We enter the city through a gate. I don't know what city or even the general location of the city but it feels partly European with the narrow road between two sides of the street, on both of which sit lodging. The road is stone paved and there are some fires in lanterns just at the gate as it rolls downward behind us. Something in the deafening sound as it hits the ground settles me.
I shift a books of Irish folk tales in my satchel as it sticks out, pushing it down in the bag and putting the pup in there, letting it open so he can calmly look out, observing the street around him. He presses his cold nose against my hand. The horse walks gracefully beside me, his shoes making virtually no sound, almost as if they are lined with a layer of cloth.
The old man, my escort, with the handlebar mustache and the kind brown eyes, smiled anxiously back at me, checking to see if I am still there. His dress reminds me of an American from the midwest with his jeans and flannel button-up. His brown boots carry him steadily onward down the street.

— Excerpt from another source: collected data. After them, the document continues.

-- ==== Sys2Proof/Laws/FlagLaw.lean ====
section
/-! SUPPORT. That an event leaves a set flag set (R184). -/

namespace Sys2Proof.Machine

set_option linter.unusedTactic false
set_option linter.unreachableTactic false

variable {s : State} {k : Flag}

/-- R184: a flag that is set. -/
def flagLaw (k : Flag) (s : State) : Prop := flagSet k s = true

theorem flagLaw_of {t : State} (ht : t.events.flags = s.events.flags) (h : flagLaw k s) : flagLaw k t := by
  unfold flagLaw flagSet at h ⊢
  rw [ht]
  exact h

theorem flagLaw_withPending (x : List Instr) (h : flagLaw k s) : flagLaw k (s.withPending x) := h
theorem flagLaw_withInReset (x : Bool) (h : flagLaw k s) : flagLaw k (s.withInReset x) := h
theorem flagLaw_withFrontEnd (x : FrontEnd) (h : flagLaw k s) : flagLaw k (s.withFrontEnd x) := h
theorem flagLaw_withTimebase (x : Timebase) (h : flagLaw k s) : flagLaw k (s.withTimebase x) := h
theorem flagLaw_withChannels (x : Vector Channel 16) (h : flagLaw k s) : flagLaw k (s.withChannels x) := h
theorem flagLaw_withStaging (x : Vector Byte 32) (h : flagLaw k s) : flagLaw k (s.withStaging x) := h
theorem flagLaw_withDeferred (x : Option DeferredCommit) (h : flagLaw k s) : flagLaw k (s.withDeferred x) := h
theorem flagLaw_withSeq (x : Sequencer) (h : flagLaw k s) : flagLaw k (s.withSeq x) := h
theorem flagLaw_withRefs (x : Vector RefSlot 4) (h : flagLaw k s) : flagLaw k (s.withRefs x) := h
theorem flagLaw_withQueue (x : JobQueue) (h : flagLaw k s) : flagLaw k (s.withQueue x) := h
theorem flagLaw_withScan (x : ScanController) (h : flagLaw k s) : flagLaw k (s.withScan x) := h
theorem flagLaw_withAlerts (x : AlertList) (h : flagLaw k s) : flagLaw k (s.withAlerts x) := h
theorem flagLaw_withFifo (x : ResultFifo) (h : flagLaw k s) : flagLaw k (s.withFifo x) := h
theorem flagLaw_withPort (x : SerialPort) (h : flagLaw k s) : flagLaw k (s.withPort x) := h
theorem flagLaw_withCmd (x : CommandPort) (h : flagLaw k s) : flagLaw k (s.withCmd x) := h
theorem flagLaw_withPins (x : InputPins) (h : flagLaw k s) : flagLaw k (s.withPins x) := h
theorem flagLaw_withFreeIndex (x : Nat) (h : flagLaw k s) : flagLaw k (s.withFreeIndex x) := h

Behind me, there is a young man, mid 20s I would say with jet black hair eyes that catch everything from a speck of dust to the wrinkles in a flag waving over a doorway. I start to walk under an awning and he sternly pushes me away, point to a tiny, unnoticable tear in the red cover and then to a post bent outward.
The young man turns to look about him and whistles the quietest whistle I have ever heard in my life. The older man doesn't even turn to him. Instead, he immediately turns left and takes us down an even more narrow alley, one where I can touch the walls on both sides. I don't like this. I begin to feel like a mouse with a hawk looming overhead, waiting on him to drop down and end my short existence.
I stick my arms out and allow my fingertips to graze the walls, taking in their rough stone textures and the chiseled and weathered cracks among them. Another soft whistle. I turn around and he shakes his head, pointing to the pads of his fingertips and then pretending to place them on the walls. Fingerprints, got it.
After a long and agonizing 15 minutes of claustrophobia, we emerge from the narrow passageway into yet another silent street, this one with a fire burning. I sit down on a wooden crate and let the puppy out so that he can relieve himself. I don't have a name for him. I suppose I didn't think they would let me keep him long enough.